##### Data provided #####

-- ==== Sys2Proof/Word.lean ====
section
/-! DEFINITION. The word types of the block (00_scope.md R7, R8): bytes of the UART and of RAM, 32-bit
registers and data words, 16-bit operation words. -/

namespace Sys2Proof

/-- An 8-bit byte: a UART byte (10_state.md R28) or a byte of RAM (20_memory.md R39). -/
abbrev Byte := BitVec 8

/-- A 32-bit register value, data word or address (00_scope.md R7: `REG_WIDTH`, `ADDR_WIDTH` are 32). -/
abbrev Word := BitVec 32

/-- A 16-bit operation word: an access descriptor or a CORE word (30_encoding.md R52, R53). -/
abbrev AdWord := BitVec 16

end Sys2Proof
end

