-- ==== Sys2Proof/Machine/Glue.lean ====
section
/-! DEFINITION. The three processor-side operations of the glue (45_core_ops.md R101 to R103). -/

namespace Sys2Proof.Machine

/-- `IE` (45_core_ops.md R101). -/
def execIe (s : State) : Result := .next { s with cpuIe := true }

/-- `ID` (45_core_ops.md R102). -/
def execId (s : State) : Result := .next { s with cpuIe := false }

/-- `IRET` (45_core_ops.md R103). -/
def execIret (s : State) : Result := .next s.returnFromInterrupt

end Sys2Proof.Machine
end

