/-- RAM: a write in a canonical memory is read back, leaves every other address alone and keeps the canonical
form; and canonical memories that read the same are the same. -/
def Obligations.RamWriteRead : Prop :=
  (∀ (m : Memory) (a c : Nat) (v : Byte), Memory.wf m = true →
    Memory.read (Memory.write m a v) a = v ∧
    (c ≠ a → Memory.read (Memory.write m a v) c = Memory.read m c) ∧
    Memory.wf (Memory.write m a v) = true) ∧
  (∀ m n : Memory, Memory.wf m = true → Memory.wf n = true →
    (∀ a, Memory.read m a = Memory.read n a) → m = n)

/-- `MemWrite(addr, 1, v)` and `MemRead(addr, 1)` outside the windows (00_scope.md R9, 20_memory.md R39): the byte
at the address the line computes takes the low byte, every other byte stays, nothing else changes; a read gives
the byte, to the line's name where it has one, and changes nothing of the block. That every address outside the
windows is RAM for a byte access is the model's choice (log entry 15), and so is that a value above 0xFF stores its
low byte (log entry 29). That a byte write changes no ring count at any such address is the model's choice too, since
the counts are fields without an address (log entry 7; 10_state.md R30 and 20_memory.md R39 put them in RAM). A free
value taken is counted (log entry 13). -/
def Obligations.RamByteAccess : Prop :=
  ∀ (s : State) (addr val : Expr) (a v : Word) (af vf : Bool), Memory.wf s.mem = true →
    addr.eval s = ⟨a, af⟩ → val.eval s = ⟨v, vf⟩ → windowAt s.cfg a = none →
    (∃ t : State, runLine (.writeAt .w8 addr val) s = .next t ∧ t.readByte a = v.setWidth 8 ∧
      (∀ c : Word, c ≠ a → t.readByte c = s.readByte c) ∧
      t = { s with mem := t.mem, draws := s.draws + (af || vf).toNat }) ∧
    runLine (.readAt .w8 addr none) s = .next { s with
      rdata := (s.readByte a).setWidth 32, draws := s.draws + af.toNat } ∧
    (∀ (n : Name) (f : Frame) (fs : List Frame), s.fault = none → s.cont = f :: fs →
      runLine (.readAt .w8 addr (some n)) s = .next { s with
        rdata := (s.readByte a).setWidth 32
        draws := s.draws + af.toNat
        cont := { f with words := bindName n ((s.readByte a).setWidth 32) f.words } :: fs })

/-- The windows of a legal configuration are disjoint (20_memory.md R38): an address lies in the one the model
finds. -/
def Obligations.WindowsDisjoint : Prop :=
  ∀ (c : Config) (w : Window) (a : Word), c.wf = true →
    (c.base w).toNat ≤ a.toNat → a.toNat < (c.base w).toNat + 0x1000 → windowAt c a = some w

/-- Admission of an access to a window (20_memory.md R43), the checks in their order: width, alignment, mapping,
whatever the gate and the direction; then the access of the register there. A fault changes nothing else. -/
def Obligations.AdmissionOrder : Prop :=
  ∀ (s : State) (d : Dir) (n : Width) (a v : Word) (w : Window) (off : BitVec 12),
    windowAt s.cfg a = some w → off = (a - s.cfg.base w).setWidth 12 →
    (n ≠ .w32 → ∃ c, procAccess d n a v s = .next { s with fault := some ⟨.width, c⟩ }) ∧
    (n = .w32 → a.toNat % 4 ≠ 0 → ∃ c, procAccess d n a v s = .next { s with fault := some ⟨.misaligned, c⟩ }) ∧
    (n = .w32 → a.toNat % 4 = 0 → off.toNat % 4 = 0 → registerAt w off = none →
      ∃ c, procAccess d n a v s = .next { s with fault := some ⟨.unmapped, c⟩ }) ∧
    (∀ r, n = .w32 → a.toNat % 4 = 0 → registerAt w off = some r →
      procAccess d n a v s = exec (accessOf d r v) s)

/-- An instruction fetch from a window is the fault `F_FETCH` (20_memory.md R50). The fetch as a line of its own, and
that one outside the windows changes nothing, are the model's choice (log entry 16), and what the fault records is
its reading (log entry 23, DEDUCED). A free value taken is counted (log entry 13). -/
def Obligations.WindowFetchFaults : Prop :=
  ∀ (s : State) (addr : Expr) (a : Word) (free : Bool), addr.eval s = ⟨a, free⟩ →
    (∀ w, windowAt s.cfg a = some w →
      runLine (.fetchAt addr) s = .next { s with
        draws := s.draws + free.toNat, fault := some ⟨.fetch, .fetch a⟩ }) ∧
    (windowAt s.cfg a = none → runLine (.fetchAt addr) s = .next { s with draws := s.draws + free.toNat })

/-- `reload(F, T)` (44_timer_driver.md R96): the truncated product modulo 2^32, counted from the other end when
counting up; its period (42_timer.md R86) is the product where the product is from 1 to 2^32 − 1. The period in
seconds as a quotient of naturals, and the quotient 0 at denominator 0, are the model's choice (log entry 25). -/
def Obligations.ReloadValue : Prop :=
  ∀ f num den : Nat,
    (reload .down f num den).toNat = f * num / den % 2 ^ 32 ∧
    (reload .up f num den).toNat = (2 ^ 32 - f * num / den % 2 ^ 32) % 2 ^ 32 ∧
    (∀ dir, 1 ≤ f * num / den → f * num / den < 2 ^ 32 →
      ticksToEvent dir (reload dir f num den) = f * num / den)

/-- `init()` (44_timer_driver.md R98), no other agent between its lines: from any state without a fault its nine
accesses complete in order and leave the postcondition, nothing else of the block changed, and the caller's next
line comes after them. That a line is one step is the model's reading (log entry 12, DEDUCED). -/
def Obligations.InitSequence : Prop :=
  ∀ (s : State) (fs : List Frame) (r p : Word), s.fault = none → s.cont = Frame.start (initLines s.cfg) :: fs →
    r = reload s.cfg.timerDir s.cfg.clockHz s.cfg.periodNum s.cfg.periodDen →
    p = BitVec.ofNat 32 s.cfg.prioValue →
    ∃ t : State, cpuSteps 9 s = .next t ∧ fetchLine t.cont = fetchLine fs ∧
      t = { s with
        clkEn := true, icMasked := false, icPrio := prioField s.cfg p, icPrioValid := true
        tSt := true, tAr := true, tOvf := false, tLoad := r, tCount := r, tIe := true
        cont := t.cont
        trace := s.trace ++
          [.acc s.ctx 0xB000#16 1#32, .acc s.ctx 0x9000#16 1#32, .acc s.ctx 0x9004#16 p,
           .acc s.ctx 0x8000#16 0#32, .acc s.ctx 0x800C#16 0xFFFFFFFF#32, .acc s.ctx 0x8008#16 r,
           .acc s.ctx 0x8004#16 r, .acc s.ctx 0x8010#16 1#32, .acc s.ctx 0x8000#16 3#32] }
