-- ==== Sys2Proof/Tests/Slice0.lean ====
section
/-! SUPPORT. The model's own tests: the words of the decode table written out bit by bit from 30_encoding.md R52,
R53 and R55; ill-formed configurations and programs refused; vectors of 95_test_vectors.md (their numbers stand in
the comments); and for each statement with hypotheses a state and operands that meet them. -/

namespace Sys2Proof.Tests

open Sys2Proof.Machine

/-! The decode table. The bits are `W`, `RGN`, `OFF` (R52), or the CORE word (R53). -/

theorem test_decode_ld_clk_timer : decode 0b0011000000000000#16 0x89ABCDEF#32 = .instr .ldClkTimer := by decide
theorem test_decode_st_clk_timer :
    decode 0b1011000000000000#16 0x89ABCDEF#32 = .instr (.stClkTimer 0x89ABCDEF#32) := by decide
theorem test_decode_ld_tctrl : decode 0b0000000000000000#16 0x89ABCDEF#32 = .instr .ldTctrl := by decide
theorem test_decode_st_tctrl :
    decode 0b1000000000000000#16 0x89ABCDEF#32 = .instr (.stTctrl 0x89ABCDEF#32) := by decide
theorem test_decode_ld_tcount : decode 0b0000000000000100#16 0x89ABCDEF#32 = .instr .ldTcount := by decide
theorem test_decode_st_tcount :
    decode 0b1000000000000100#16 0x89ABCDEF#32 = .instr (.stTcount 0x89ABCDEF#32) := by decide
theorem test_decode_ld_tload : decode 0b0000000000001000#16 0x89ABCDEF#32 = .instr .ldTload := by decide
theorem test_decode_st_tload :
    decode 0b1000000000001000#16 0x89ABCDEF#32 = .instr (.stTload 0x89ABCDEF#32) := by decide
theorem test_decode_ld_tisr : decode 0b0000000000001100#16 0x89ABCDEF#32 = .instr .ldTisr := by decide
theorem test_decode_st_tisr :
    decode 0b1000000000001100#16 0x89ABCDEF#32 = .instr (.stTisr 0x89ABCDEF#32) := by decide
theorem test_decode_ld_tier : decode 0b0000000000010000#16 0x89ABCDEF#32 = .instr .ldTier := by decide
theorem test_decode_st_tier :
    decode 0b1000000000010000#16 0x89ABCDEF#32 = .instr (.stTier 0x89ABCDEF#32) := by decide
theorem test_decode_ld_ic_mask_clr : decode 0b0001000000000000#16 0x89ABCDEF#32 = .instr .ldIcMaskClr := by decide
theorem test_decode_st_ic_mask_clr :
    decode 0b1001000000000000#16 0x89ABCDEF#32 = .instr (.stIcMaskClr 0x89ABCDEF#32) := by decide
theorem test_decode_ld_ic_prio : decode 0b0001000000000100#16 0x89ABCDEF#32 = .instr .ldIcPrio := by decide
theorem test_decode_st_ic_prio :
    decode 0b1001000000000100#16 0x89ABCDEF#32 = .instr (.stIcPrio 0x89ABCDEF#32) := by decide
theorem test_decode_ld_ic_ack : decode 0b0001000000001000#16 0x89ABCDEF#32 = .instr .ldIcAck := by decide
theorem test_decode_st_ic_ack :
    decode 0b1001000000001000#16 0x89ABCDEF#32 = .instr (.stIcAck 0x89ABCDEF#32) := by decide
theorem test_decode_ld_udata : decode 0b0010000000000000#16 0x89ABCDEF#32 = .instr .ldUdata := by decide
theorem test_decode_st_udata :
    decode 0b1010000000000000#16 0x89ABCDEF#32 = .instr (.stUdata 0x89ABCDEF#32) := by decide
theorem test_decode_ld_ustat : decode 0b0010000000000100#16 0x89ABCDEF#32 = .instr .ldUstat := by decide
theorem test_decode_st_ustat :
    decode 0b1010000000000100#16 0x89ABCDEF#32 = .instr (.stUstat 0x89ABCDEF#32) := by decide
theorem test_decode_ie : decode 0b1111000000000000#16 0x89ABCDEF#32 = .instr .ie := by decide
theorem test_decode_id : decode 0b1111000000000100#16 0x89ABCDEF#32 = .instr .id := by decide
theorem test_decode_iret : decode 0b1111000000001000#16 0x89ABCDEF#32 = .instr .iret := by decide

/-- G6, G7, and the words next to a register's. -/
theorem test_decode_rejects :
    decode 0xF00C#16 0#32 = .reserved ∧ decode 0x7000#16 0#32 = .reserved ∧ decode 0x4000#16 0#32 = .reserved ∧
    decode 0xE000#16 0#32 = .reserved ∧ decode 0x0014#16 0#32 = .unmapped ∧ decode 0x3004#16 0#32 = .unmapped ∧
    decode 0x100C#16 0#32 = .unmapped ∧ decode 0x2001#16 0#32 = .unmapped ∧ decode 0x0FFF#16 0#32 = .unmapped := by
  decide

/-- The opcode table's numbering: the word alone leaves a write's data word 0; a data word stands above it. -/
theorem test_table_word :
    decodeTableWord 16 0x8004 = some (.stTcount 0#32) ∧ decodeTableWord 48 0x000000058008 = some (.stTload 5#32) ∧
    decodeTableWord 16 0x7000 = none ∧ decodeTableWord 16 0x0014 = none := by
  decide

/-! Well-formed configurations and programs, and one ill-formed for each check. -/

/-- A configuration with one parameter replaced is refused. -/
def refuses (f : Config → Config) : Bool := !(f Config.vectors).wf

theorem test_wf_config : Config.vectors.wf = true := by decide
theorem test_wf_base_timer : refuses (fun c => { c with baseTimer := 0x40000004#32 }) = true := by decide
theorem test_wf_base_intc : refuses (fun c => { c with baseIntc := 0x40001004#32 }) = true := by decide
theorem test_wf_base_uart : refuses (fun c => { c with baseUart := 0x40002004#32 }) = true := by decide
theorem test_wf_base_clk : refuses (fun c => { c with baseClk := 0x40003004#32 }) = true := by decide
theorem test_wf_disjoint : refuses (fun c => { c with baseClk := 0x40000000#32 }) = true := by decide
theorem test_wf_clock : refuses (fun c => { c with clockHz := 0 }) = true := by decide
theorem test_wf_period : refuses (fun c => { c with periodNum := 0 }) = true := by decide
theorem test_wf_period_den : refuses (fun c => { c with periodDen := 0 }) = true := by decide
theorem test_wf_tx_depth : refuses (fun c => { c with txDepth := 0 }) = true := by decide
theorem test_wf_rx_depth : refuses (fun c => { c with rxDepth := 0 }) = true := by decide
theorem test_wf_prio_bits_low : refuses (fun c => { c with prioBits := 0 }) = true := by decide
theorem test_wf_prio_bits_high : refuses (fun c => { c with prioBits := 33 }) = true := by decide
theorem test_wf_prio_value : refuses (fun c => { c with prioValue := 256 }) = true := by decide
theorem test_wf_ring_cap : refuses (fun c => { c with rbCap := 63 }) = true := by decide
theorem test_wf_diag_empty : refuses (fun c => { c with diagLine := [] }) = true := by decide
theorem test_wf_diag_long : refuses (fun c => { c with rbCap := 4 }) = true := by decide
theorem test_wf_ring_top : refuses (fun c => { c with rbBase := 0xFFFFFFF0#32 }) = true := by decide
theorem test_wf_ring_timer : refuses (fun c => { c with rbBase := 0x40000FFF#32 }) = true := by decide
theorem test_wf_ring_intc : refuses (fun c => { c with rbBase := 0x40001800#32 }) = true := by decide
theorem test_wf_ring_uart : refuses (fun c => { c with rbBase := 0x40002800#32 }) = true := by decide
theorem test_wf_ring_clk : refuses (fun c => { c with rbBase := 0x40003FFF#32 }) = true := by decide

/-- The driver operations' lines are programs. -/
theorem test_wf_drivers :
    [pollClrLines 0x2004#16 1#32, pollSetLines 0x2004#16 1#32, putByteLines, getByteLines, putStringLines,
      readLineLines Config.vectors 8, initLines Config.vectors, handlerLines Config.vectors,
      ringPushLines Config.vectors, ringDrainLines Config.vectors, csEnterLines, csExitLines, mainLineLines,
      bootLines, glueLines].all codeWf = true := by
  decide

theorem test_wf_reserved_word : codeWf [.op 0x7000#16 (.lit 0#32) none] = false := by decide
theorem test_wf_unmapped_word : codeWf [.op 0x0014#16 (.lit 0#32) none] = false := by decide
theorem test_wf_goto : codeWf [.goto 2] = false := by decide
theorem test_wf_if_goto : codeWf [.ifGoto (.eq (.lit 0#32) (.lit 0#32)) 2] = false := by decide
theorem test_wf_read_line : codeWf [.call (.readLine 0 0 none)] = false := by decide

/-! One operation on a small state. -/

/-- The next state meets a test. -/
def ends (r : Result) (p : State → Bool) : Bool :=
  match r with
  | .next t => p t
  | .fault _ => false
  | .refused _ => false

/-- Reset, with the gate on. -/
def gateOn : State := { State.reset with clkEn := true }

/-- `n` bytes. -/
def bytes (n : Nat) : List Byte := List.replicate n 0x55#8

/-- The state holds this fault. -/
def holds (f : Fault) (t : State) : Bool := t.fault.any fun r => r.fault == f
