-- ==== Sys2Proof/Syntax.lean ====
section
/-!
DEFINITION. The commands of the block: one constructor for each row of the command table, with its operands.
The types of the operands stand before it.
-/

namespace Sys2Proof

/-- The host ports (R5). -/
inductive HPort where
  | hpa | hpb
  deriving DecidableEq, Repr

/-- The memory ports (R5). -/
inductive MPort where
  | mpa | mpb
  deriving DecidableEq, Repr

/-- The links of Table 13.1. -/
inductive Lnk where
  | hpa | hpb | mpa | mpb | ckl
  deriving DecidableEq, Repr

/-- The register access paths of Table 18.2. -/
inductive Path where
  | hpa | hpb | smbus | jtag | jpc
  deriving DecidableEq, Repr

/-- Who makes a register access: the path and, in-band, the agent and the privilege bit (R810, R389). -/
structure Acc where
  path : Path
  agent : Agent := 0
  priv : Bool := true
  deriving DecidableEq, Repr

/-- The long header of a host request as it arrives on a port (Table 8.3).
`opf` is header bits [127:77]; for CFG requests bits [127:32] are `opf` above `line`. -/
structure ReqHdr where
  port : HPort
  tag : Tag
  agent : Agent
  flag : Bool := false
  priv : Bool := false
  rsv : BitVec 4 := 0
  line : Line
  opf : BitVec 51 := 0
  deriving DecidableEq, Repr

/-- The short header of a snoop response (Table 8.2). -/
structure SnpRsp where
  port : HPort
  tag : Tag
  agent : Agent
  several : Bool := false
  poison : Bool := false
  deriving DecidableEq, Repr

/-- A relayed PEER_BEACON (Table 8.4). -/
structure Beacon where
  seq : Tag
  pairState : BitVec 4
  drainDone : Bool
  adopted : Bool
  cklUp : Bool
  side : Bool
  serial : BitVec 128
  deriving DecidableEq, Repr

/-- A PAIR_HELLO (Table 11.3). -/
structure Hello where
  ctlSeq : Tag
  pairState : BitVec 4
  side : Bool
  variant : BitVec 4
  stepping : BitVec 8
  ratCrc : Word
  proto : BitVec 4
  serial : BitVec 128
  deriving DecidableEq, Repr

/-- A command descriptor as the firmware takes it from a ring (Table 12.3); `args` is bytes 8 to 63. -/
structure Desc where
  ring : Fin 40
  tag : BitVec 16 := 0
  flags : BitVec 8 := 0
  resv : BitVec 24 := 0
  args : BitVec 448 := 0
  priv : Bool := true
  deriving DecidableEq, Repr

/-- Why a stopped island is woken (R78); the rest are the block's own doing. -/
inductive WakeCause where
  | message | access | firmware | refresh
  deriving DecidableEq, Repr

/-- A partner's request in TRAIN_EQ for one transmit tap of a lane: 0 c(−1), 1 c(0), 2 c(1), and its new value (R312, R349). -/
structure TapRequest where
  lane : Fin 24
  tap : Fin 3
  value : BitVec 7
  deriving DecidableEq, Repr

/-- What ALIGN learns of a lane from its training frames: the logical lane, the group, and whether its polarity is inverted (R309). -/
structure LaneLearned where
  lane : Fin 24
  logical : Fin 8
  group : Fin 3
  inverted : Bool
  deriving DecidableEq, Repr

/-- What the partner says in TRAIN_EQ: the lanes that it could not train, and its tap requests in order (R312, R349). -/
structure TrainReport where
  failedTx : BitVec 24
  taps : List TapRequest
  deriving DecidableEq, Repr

#####

What belongs in the answer is each line from the listing above that contains "rbCap".

Response area —
theorem test_wf_ring_cap : refuses (fun c => { c with rbCap := 63 }) = true := by decide
theorem test_wf_diag_long : refuses (fun c => { c with rbCap := 4 }) = true := by decide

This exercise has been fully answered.